The oil price is still very low with Brent trading just below USD41/bl after dipping below USD40/bl yesterday. The final push below the USD40/bl mark was delivered by an OPEC in disarray as illustrated at Friday's meeting. The lack of consensus on how to best serve the joint interest of the cartel has left OPEC conducting the oil equivalent of QE: each country is largely pumping as much as current facilities allow.

In the short term, it is difficult to see what should fundamentally lift the oil price particularly going into next week’s FOMC meeting where a first Fed hike would likely result in a hit to risk appetite. A list of possibly necessary – but not individually sufficient – conditions for what will set the bottom (or even fuel a rebound) in the oil price include: (1) USD rally coming to a halt (we expect this in 3-6M), (2) non-OPEC supply cuts (we see this as likely in 2016), (3) OPEC coordination to cut (in our view, this is doubtful in 2016), (4) positive growth surprises in China/EM region (we also consider this doubtful in 2016), (5) oil production costs stop plunging – watch shale costs (in our view, if oil production costs are unchanged from here we should get notable US supply cuts in 2016).

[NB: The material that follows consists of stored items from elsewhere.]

-- ==== Sys2Proof/Decode.lean ====
section
/-! DEFINITION. Decode.lean: the command word and its fields (R43), decoding, and encoding. Decoding a command word is
total, without a rejection (R48); a number too wide to be a command word is rejected by name. There is no decoder of
bytes: nothing at the boundary is a sequence of bytes and no byte order exists (R31, R43). -/

namespace Sys2Proof

/-- `OP_TOSORTABLE` (R8, R40). -/
def opToSortable : OpSel := 0#2

/-- `OP_TOSTANDARD` (R8, R40). -/
def opToStandard : OpSel := 1#2

/-- `OP_LOWESTBOUND` (R8, R40). -/
def opLowestBound : OpSel := 2#2

/-- `OP_VGUARD` (R8, R40). -/
def opVguard : OpSel := 3#2

/-- `CMD[129:0] = op[1:0] ‖ a[63:0] ‖ b[63:0]` (R43). -/
def commandWord (op : OpSel) (a b : Word) : CommandWord := op ++ a ++ b

/-- `CMD[129:128]` (R43). -/
def opField (w : CommandWord) : OpSel := w.extractLsb' 128 2

/-- `CMD[127:64]` (R43). -/
def aField (w : CommandWord) : Word := w.extractLsb' 64 64

/-- `CMD[63:0]` (R43). -/
def bField (w : CommandWord) : Word := w.extractLsb' 0 64

/-- `MASK = 0x3 << 128`, the same for all four rows (R43). -/
def rowMask : CommandWord := 3#130 <<< 128

/-- `MATCH = op << 128` (R43). -/
def rowMatch (op : OpSel) : CommandWord := op.setWidth 130 <<< 128

/-- The command of an operation select and two operands: all four values of `op` are operations (R40, R48). -/
def commandOf (op : OpSel) (a b : Word) : Instr :=
  match op with
  | 0#2 => .toSortable a b
  | 1#2 => .toStandard a b
  | 2#2 => .lowestBound a b
  | 3#2 => .vguard a b

/-- Decoding of a command word; total, since each of the 2^130 words is a command (R43, R48). -/
def decode (w : CommandWord) : Instr := commandOf (opField w) (aField w) (bField w)

/-- Why a number is no command word. -/
inductive DecodeReject where
  /-- It has a bit above bit 129: there is one command length, 130 bits (R51). -/
  | tooWide
deriving DecidableEq, Repr

/-- Decoding of a number as a command word, rejecting by name one that does not fit (R43, R51). -/
def decodeNat (w : Nat) : Except DecodeReject Instr :=
  if commandWordFits w then .ok (decode (BitVec.ofNat 130 w)) else .error .tooWide

/-- What the decoder reads from an instruction whose bits are `w`, the bits above `nbits` being zero. -/
def decodeTableWord (nbits w : Nat) : Option Instr := (decodeNat (w % 2 ^ nbits)).toOption

/-- The operation select of a command (R40). -/
def Instr.op : Instr → OpSel
  | .toSortable _ _ => opToSortable
  | .toStandard _ _ => opToStandard
  | .lowestBound _ _ => opLowestBound
  | .vguard _ _ => opVguard

/-- The first operand of a command (R41). -/
def Instr.a : Instr → Word
  | .toSortable a _ => a
  | .toStandard a _ => a
  | .lowestBound a _ => a
  | .vguard a _ => a

/-- The second operand of a command (R41). -/
def Instr.b : Instr → Word
  | .toSortable _ b => b
  | .toStandard _ b => b
  | .lowestBound _ b => b
  | .vguard _ b => b

/-- The command word of a command (R43). -/
def encode (i : Instr) : CommandWord := commandWord i.op i.a i.b

end Sys2Proof
end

The lower oil price has hit commodity-exporting countries and in particular the NOK was the big loser. EUR/NOK broke above 9.50 in a very thin market yesterday and given the risk that the oil price will fall further we would be careful in trying to catch the falling NOK-knife. The weakening of the currency is a strong argument against a December Norges Bank cut and we expect it to keep rates unchanged but admittedly the risk of Norges Bank delivering another 'insurance cut' has significantly increased with Brent crude trading USD8/bl below Norges Bank's latest projection.

In China, People’s Bank of China has reduced the yuan reference rate to 6.4140, which is the lowest since August 2011. The CNY weakened just 0.1% to 6.425 following the new fixing but has declined 0.4% since the IMF decided to include the currency in the SDR basket. The weaker CNY could also reflect bets being placed on a weakening as the Fed is expected to hike next week.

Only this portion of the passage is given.